**Stored items**
▼
/-! ## What the module drives -/

/-- What the module puts on its ports, in order: the model's record of its outputs (log entry 10). -/
inductive Out where
  | packet (port : PortId) (p : Packet)
  | lcf (port : PortId) (f : W256)
  | train (port : PortId)
  | codeword (port : PortId) (seq : W16) (slots : List CwSlot)
  | flit (hdr : W64) (slots : List W128) (crc : W64)
  | training (mask : BitVec 3) (choice : BitVec 2)
  | mcl (m : MclMsg)
  | smbus (bytes : List Byte)
  | usdo (idx : W16) (sub : Byte) (abort : W32) (data : List Byte)
  | heartbeat (node : Byte) (state : Byte)
  | bootup (node : Byte)
  | emcy (node : Byte) (code : W16) (reg : Byte) (detail : BitVec 64)
  | coll (dev : W16) (tag : BitVec 12) (m : CollReady)
  | seg (dev : W16) (tag : BitVec 12) (m : CollSegEnd)
  | vote (part : PartId) (c : W64) (s : W64) (ns : W64)
  | alert
  | jtag (ir : JtagIr)
  deriving DecidableEq, Repr

/-- NMT states (R364). -/
inductive Nmt where
  | preop
  | operational
  | stopped
  deriving DecidableEq, Repr

/-- The whole module. -/
structure State where
  pending : List Instr
  mem : Mem
  cores : SMap Core
  objs : SMap Obj
  parts : SMap Part
  dict : SMap W64
  dictForce : SMap W64
  dictN : SMap W64
  ports : SMap Port
  reqs : SMap (Option Req)
  nextTag : Nat
  spray : Nat
  stackSts : SMap Stack
  mcl : Mcl
  caps : List Capture
  nextCap : Nat
  faults : List (BitVec 256)
  lead : Lead
  sec : Sec
  board : Board
  dists : SMap Dist
  withdrawn : List CoreId
  spares : SMap (BitVec 6)
  quar : List (Fin 272)
  selfFail : List (Fin 272)
  nmt : Nmt
  out : List Out
  free : Nat
  deriving DecidableEq, Repr

/-- A bank with no image in it. -/
def Image.none : Image := ⟨false, 0, 0, false, 1, 0⟩

/-- A bank that holds a verifying image of version 1.0 (log entry 8). -/
def Image.first : Image := ⟨true, 0x00010000, 0, false, 0, 0⟩

/-- Fuses as they leave the factory: both root hashes fused, locked (R375); the hashes are not given (log entry 8). -/
def Fuses.factory : Fuses := ⟨true, true, 0, 1, 1, 0⟩

def Fuses.zero : Fuses := ⟨false, false, 0, 0, 0, 0⟩

def Fuses.compl (f : Fuses) : Fuses :=
  ⟨!f.lock, !f.debugLock, ~~~f.arb, ~~~f.hashRsa, ~~~f.hashSlh, ~~~f.partLimit⟩

def Sec.reset : Sec where
  fuses := Fuses.factory
  shadow := Fuses.factory
  shadowN := Fuses.factory.compl
  staged := Fuses.zero
  tkA := Image.first
  tkB := Image.none
  sfA := Image.first
  sfB := Image.none
  tkRun := none
  sfRun := none
  cfgBuf := []
  cfgOvf := false
  cfgResult := 0
  lastDoc := none
  attest := []
  jtag := .bypass
  extest := false

/-- Powered, in the cold reset that RESET has just released (R412, Table 18-4 step 3). -/
def Board.reset : Board where
  en := true
  pg := true
  resetPin := false
  lockout := false
  fresh := false
  cause := 1
  booting := true
  halt := false
  coresDone := false
  slotId := 0
  dramTrained := false
  tkUp := false
  sfUp := false
  refLost := false
  modOp := 7
  powerActs := []
  tkWarm := false
  energy := 0
  warmDue := false
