def State.sendFlit (s : State) : State := ({ s with mcl := s.mcl.flitSent }).emit s.mcl.nextFlit.out

/-- The class has a credit: fewer messages have gone than were granted and returned. -/
def Mcl.hasCredit (q : Mcl) (c : Nat) : Bool :=
  decide (SMap.get (fun _ => 0) q.spent c < Config.mclCredits c + SMap.get (fun _ => 0) q.credits c)

/-- Messages take their credits in the order of their class, and their slots follow those that wait, back to back. -/
def mclLoad : List MclMsg → List MclMsg → Mcl → Mcl
  | [], held, q => { q with toSend := held }
  | m :: t, held, q =>
    if held.any (fun h => mclCls h == mclCls m) || !q.hasCredit (mclCls m) then mclLoad t (held ++ [m]) q
    else mclLoad t held { q with
      line := q.line ++ slotsOf m
      spent := SMap.set (fun _ => 0) q.spent (mclCls m) (SMap.get (fun _ => 0) q.spent (mclCls m) + 1) }

/-- Flits that the link sends now: those that the slots fill, or one for what else there is to say; 512 at most wait for an ACK. -/
def Mcl.flitsDue (q : Mcl) : Nat :=
  Nat.min (512 - q.replay.length) (Nat.max ((q.line.length + 14) / 15) (b2n (q.nak || q.ackDue || !q.owed.isEmpty)))

/-- A nanosecond of the link: messages enter flits, and the flits leave. -/
def State.mclTick (s : State) : State :=
  if !s.mclActive then s
  else
    let q := mclLoad s.mcl.toSend [] s.mcl
    (List.range q.flitsDue).foldl (fun s _ => s.sendFlit) { s with mcl := q }

/-- A flit that is sent again: its slots and returns as they were, what it acknowledges as it is now. -/
def Mcl.again (q : Mcl) (f : MclFlit) : Out :=
  MclFlit.out ⟨mkFlitHdr (fSeq f.hdr) q.rxSeq false (fldN f.hdr 0 40), f.slots⟩

/-- Flits not yet acknowledged (R338). -/
def Mcl.unacked (q : Mcl) (ack : Nat) : List MclFlit := q.replay.filter (fun f => decide ((fSeq f.hdr + 1024 - ack % 1024) % 1024 < 512))

/-- A TAG that no outstanding request has, from the running tag on. -/
def Mcl.freeTag (m : Mcl) : Option Nat :=
  ((List.range 4096).find? (fun i => (SMap.get (fun _ => none) m.reqs ((m.nextTag + i) % 4096)).isNone)).map (fun i => (m.nextTag + i) % 4096)

/-- Send a request under a TAG, and remember what its response is for (R341). -/
def State.mclSendReq (s : State) (t : Nat) (q : MclReq) (sink : MclSink) : State :=
  let s := { s with mcl := { s.mcl with
    nextTag := (t + 1) % 4096
    reqs := SMap.set (fun _ => none) s.mcl.reqs t (some sink) } }
  s.mclSend ⟨mkMcl q.opc t q.part q.lenM1 q.psn 0 q.addr, q.lines⟩

def MclWait.isReq : MclWait → Bool
  | .req _ _ => true
  | _ => false

def MclSink.isPost : MclSink → Bool
  | .post _ _ => true
  | _ => false

/-- Send a request, or let it wait for a TAG behind those that wait already: requests leave in order (R341). With the link down a record's
write and an MSI wait for it, and nothing else does (R354). -/
def State.mclGo (s : State) (q : MclReq) (sink : MclSink) : State :=
  if !s.mclActive then (if sink.isPost then { s with mcl := { s.mcl with queue := s.mcl.queue ++ [MclWait.req q sink] } } else s)
  else match (if s.mcl.queue.any MclWait.isReq then none else s.mcl.freeTag) with
    | some t => s.mclSendReq t q sink
    | none => { s with mcl := { s.mcl with queue := s.mcl.queue ++ [MclWait.req q sink] } }

/-- A request whose response is for `sink`. -/
def State.mclReq (s : State) (opc : Nat) (part : PartId) (addr : W64) (lines : List (BitVec 512)) (lenM1 : Nat) (psn : Byte)
    (sink : MclSink) : State := s.mclGo ⟨opc, part, addr, lines, lenM1, psn⟩ sink

/-- A write or an interrupt, kept until the companion acknowledges it; a NOTIFY may wait for that. -/
def State.mclPost (s : State) (opc : Nat) (part : PartId) (addr : W64) (lines : List (BitVec 512)) (lenM1 : Nat) (psn : Byte)
    (note : Option (CoreId × CtxId × Nat)) : State :=
  s.mclGo ⟨opc, part, addr, lines, lenM1, psn⟩ (.post note ⟨opc, part, addr, lines, lenM1, psn⟩)

/-! ## Training (R339) -/

/-- Version code of the highest version in both masks; 0 for none. -/
def mclCommon (mask : BitVec 3) : Nat := if mask.getLsbD 2 then 3 else if mask.getLsbD 1 then 2 else if mask.getLsbD 0 then 1 else 0

/-- Send the module's mask 0b111 and its choice, 0 for none yet. -/
def State.mclTrainMsg (s : State) (choice : Nat) : State := s.emit (.training 0b111 (BitVec.ofNat 2 choice))

/-- The link starts training: nothing of its state, its replay buffer and its credits is left. -/
def State.mclTrain (s : State) : State :=
  let s := ((s.setDN mclStateKey 1).setDN mclVerKey 0).setDN (dk 0x2A00 4) 0
  { s with mcl := { s.mcl with rxSeq := 0, txSeq := 0, nak := false, msReplays := 0, credits := [], spent := [], owed := [], ackDue := false, toSend := [], line := [], replay := [], rx := [] } }.mclTrainMsg 0

/-! ## Windows (R343) -/

structure Win where
  idx : Fin 64
  base : Nat
  size : Nat
  part : PartId
  kind : Nat
  nirq : Bool
  deriving DecidableEq, Repr

def winKey (w : Fin 64) (sub : Nat) : Nat := dk (0x2A10 + w.val) sub

/-- Window as its entries in force describe it; sizes in bytes. -/
def State.winRaw (s : State) (w : Fin 64) : Win :=
  let a := s.df (winKey w 3)
  ⟨w, s.dfN (winKey w 1), s.dfN (winKey w 2) * 4096, partOf (fldN a 0 4), fldN a 4 3, bitAt a 7⟩

def winLimit (ver : Nat) : Nat := if ver = 1 then 8 else if ver = 2 then 16 else 64
def ringLimit (ver : Nat) : Nat := if ver = 1 then 1 else 4

def winOverlap (a b : Win) : Bool := decide (a.base < b.base + b.size ∧ b.base < a.base + a.size)

/-- Windows that are on for the link's version: of kinds 1 to 5, below the version's limit, overlapping no other, within the
allowance of rings, and the lowest of their partition for kinds 2, 4 and 5 (R343). -/
def State.windows (s : State) : List Win :=
  let ver := s.mclVer
  let all := ((List.finRange 64).map s.winRaw).filter (fun w =>
    decide (1 ≤ w.kind ∧ w.kind ≤ 5 ∧ w.idx.val < winLimit ver ∧ 0 < w.size))
  let clear := all.filter (fun w => !(all.any (fun v => v.idx ≠ w.idx && winOverlap v w)))
  clear.filter (fun w =>
    let before := clear.filter (fun v => decide (v.idx.val < w.idx.val) && v.part == w.part && v.kind == w.kind)
    if w.kind = 1 then decide (before.length < ringLimit ver)
    else if w.kind = 3 then true else before.isEmpty)

def State.winOf (s : State) (p : PartId) (kind : Nat) : Option Win :=
  s.windows.find? (fun w => w.part == p && w.kind == kind)

/-- A range of companion memory lies in one data window of the partition (R346). -/
def State.inDataWin (s : State) (p : PartId) (a len : Nat) : Bool :=
  s.windows.any (fun w => w.part == p && w.kind == 3 && decide (w.base ≤ a ∧ a + len ≤ w.base + w.size))

/-- The place r of a command ring among its partition's (R348). -/
def State.ringPlace (s : State) (w : Win) : Nat :=
  (s.windows.filter (fun v => v.part == w.part && v.kind == 1 && decide (v.idx.val < w.idx.val))).length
▲
**WORK INSTRUCTION**
All lines in the data above from the one with "def MclWait.isReq : MclWait → Bool" through the one with "def State.mclTrainMsg (s" must be repeated exactly, and no others.

**TASK OUTPUT**
def MclWait.isReq : MclWait → Bool
  | .req _ _ => true
  | _ => false

def MclSink.isPost : MclSink → Bool
  | .post _ _ => true
  | _ => false

/-- Send a request, or let it wait for a TAG behind those that wait already: requests leave in order (R341). With the link down a record's
write and an MSI wait for it, and nothing else does (R354). -/
def State.mclGo (s : State) (q : MclReq) (sink : MclSink) : State :=
  if !s.mclActive then (if sink.isPost then { s with mcl := { s.mcl with queue := s.mcl.queue ++ [MclWait.req q sink] } } else s)
  else match (if s.mcl.queue.any MclWait.isReq then none else s.mcl.freeTag) with
    | some t => s.mclSendReq t q sink
    | none => { s with mcl := { s.mcl with queue := s.mcl.queue ++ [MclWait.req q sink] } }

/-- A request whose response is for `sink`. -/
def State.mclReq (s : State) (opc : Nat) (part : PartId) (addr : W64) (lines : List (BitVec 512)) (lenM1 : Nat) (psn : Byte)
    (sink : MclSink) : State := s.mclGo ⟨opc, part, addr, lines, lenM1, psn⟩ sink

/-- A write or an interrupt, kept until the companion acknowledges it; a NOTIFY may wait for that. -/
def State.mclPost (s : State) (opc : Nat) (part : PartId) (addr : W64) (lines : List (BitVec 512)) (lenM1 : Nat) (psn : Byte)
    (note : Option (CoreId × CtxId × Nat)) : State :=
  s.mclGo ⟨opc, part, addr, lines, lenM1, psn⟩ (.post note ⟨opc, part, addr, lines, lenM1, psn⟩)

/-! ## Training (R339) -/

/-- Version code of the highest version in both masks; 0 for none. -/
def mclCommon (mask : BitVec 3) : Nat := if mask.getLsbD 2 then 3 else if mask.getLsbD 1 then 2 else if mask.getLsbD 0 then 1 else 0

/-- Send the module's mask 0b111 and its choice, 0 for none yet. -/
def State.mclTrainMsg (s : State) (choice : Nat) : State := s.emit (.training 0b111 (BitVec.ofNat 2 choice))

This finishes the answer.